Input data:
-*-

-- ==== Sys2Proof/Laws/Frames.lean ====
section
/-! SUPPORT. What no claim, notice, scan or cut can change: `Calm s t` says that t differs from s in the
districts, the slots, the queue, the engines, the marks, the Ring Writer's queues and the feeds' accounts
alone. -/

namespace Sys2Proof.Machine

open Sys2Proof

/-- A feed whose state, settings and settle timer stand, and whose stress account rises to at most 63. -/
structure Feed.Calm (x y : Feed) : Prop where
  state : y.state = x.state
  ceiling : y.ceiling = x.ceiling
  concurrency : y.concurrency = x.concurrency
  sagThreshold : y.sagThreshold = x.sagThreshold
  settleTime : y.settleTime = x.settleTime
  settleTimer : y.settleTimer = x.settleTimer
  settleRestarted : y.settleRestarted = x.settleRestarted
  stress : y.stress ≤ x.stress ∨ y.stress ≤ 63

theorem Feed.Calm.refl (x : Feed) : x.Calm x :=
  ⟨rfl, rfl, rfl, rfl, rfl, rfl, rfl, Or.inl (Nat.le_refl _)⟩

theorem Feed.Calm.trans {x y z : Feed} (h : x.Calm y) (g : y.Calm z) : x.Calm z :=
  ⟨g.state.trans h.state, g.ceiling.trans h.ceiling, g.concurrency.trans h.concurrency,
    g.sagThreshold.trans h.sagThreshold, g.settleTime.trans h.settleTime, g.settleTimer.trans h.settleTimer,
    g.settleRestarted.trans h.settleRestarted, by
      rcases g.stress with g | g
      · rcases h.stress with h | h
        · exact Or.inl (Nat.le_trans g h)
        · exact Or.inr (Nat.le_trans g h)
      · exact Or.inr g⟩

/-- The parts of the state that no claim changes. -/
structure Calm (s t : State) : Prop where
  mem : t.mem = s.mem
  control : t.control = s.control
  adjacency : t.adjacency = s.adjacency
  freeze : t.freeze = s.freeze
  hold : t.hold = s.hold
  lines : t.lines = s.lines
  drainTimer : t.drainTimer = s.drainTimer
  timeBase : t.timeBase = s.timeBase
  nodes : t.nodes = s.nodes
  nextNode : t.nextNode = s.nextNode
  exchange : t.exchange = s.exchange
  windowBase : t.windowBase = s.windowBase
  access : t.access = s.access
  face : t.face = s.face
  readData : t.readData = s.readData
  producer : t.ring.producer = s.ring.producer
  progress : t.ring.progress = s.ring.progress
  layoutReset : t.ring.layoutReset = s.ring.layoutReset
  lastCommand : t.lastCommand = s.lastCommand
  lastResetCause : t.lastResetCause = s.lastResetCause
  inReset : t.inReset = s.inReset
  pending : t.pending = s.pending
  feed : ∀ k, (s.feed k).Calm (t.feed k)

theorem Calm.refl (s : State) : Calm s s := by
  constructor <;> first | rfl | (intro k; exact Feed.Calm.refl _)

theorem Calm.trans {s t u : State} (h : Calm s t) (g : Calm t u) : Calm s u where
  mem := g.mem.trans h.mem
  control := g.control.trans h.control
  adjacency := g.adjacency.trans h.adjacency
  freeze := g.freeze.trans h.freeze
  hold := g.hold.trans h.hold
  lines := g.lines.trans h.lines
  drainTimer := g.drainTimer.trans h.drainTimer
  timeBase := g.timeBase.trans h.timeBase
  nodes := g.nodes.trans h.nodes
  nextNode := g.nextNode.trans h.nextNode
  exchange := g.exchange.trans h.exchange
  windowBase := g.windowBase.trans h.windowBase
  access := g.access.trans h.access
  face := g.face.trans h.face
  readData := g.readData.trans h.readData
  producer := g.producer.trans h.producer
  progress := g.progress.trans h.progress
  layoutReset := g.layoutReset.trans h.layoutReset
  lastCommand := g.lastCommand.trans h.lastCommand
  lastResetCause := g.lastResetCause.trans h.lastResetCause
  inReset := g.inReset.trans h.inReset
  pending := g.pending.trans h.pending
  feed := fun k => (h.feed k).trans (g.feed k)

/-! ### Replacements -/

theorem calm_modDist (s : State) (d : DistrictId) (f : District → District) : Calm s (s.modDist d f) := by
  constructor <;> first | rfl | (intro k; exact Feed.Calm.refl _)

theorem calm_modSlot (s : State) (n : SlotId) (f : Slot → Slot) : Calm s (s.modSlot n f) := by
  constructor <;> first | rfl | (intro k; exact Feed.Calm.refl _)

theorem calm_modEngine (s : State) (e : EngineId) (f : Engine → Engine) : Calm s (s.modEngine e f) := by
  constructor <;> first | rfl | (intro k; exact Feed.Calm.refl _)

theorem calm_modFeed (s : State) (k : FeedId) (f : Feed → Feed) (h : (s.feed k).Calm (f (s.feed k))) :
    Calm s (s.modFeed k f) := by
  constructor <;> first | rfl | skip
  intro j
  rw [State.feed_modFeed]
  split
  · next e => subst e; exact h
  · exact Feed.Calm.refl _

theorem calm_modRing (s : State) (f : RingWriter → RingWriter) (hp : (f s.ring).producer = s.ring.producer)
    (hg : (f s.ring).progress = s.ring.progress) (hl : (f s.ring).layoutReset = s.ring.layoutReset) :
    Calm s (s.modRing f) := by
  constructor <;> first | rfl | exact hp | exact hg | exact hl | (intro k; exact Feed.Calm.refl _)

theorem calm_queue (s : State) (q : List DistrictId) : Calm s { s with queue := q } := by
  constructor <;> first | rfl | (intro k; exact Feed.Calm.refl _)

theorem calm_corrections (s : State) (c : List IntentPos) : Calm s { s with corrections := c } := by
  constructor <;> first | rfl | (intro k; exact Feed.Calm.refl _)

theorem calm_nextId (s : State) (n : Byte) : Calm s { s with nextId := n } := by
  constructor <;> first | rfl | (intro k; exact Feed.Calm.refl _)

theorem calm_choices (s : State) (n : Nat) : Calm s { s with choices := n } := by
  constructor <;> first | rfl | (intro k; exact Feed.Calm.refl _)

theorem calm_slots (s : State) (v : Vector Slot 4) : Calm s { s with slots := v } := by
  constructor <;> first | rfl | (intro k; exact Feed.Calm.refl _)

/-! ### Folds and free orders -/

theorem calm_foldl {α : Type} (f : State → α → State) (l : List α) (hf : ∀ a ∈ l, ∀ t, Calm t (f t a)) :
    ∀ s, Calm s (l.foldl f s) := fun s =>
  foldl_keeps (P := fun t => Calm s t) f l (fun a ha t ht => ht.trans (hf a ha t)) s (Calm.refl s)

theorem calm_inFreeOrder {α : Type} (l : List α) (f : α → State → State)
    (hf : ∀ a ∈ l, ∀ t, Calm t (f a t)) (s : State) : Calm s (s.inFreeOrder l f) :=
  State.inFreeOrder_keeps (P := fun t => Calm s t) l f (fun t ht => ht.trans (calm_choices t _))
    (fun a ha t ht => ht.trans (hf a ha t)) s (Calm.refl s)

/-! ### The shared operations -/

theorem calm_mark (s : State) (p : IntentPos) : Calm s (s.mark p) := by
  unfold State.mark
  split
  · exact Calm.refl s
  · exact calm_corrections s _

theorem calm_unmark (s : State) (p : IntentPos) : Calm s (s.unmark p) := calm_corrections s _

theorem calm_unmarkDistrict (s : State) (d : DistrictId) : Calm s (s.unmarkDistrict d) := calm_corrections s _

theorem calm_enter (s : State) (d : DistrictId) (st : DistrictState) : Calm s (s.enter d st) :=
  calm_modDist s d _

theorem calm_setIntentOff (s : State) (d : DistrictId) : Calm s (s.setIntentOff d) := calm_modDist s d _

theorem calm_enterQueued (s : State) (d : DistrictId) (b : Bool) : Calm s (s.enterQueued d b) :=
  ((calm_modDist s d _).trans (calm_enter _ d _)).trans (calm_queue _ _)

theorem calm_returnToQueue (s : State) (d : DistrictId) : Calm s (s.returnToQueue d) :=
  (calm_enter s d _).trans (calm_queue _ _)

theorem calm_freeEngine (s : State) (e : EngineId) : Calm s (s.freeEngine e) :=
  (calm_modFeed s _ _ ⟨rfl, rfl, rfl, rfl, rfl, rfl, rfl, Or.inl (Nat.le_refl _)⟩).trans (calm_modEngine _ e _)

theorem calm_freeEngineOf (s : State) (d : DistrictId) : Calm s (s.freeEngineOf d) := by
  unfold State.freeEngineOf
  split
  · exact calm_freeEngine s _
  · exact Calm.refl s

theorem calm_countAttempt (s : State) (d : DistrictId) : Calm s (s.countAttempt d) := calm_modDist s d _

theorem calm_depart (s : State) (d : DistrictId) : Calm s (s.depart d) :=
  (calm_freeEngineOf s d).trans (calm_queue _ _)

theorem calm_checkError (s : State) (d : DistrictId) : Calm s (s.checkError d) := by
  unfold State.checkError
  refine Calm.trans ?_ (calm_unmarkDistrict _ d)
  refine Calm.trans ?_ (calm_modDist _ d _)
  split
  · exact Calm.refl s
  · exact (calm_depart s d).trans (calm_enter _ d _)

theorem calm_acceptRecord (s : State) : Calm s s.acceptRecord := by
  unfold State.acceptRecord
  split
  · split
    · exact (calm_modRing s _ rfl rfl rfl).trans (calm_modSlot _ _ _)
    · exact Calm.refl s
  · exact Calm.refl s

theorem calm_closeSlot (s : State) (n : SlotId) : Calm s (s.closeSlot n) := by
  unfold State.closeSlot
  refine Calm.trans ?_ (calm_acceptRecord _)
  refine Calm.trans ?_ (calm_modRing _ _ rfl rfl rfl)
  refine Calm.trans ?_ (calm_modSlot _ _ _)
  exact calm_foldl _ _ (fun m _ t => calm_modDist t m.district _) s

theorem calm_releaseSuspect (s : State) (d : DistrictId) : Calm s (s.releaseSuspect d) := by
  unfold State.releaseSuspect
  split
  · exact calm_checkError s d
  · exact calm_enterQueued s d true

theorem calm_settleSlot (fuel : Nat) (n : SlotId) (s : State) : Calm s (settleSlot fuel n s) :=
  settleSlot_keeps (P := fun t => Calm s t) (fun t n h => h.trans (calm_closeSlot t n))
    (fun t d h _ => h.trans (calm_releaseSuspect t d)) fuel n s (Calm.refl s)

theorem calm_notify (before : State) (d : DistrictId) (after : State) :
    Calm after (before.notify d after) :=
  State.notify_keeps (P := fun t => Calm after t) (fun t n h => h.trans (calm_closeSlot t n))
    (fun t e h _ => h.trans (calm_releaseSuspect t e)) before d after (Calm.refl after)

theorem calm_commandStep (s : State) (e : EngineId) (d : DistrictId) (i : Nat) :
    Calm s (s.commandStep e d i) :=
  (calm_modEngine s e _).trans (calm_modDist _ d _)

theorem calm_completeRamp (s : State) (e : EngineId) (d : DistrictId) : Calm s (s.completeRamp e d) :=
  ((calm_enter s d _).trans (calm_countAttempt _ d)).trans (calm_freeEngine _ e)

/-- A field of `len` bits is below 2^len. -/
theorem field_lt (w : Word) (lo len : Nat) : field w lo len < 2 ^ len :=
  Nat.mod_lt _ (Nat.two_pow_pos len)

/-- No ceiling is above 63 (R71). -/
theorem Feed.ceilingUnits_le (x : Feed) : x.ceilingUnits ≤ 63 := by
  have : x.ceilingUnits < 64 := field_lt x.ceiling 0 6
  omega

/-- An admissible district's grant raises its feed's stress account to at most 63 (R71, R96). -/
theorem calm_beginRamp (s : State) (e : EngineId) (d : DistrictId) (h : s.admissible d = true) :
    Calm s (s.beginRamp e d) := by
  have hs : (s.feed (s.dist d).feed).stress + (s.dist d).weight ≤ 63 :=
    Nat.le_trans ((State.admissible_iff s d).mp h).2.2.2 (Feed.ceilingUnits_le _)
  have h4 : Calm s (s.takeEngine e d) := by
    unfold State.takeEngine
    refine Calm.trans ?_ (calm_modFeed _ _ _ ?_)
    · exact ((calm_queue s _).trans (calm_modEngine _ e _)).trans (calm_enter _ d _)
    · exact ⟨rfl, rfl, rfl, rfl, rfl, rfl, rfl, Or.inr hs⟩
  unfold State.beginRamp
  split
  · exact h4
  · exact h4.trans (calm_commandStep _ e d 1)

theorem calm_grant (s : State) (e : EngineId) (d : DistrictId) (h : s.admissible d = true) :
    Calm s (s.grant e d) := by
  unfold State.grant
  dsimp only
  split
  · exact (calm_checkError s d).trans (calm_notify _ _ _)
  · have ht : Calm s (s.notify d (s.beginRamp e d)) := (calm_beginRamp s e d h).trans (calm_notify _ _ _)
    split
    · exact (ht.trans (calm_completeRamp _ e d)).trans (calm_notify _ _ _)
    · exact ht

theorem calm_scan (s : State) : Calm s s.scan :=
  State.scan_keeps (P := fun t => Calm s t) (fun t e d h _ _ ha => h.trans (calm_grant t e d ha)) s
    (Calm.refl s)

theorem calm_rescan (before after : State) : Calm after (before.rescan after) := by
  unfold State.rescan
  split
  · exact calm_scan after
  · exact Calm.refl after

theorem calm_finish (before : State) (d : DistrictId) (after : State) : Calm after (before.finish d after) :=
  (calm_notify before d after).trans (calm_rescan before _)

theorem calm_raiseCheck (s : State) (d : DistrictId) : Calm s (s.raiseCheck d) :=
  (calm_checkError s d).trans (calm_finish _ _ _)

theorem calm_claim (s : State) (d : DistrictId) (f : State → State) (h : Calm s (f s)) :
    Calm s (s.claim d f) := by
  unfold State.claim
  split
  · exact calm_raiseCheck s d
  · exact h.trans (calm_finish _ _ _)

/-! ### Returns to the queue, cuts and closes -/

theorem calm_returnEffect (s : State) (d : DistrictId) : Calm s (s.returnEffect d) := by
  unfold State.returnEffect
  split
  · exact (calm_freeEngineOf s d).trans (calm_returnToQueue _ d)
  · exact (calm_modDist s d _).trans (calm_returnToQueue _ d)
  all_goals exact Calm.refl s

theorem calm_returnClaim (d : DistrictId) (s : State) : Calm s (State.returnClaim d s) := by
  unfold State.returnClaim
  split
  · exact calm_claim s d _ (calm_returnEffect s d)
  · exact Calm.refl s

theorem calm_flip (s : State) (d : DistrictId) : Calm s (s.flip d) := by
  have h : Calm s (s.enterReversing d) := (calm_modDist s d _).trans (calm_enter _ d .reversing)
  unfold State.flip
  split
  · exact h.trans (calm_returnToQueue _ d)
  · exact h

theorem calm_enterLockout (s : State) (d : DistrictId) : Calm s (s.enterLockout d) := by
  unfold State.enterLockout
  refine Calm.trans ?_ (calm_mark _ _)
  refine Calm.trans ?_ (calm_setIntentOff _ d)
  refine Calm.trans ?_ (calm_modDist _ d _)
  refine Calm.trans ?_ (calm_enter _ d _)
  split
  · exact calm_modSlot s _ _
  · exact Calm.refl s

-*-

What you have to do: Please count the lines above that contain the word "SlotId", and reply with the number alone.

Exercise solution: 3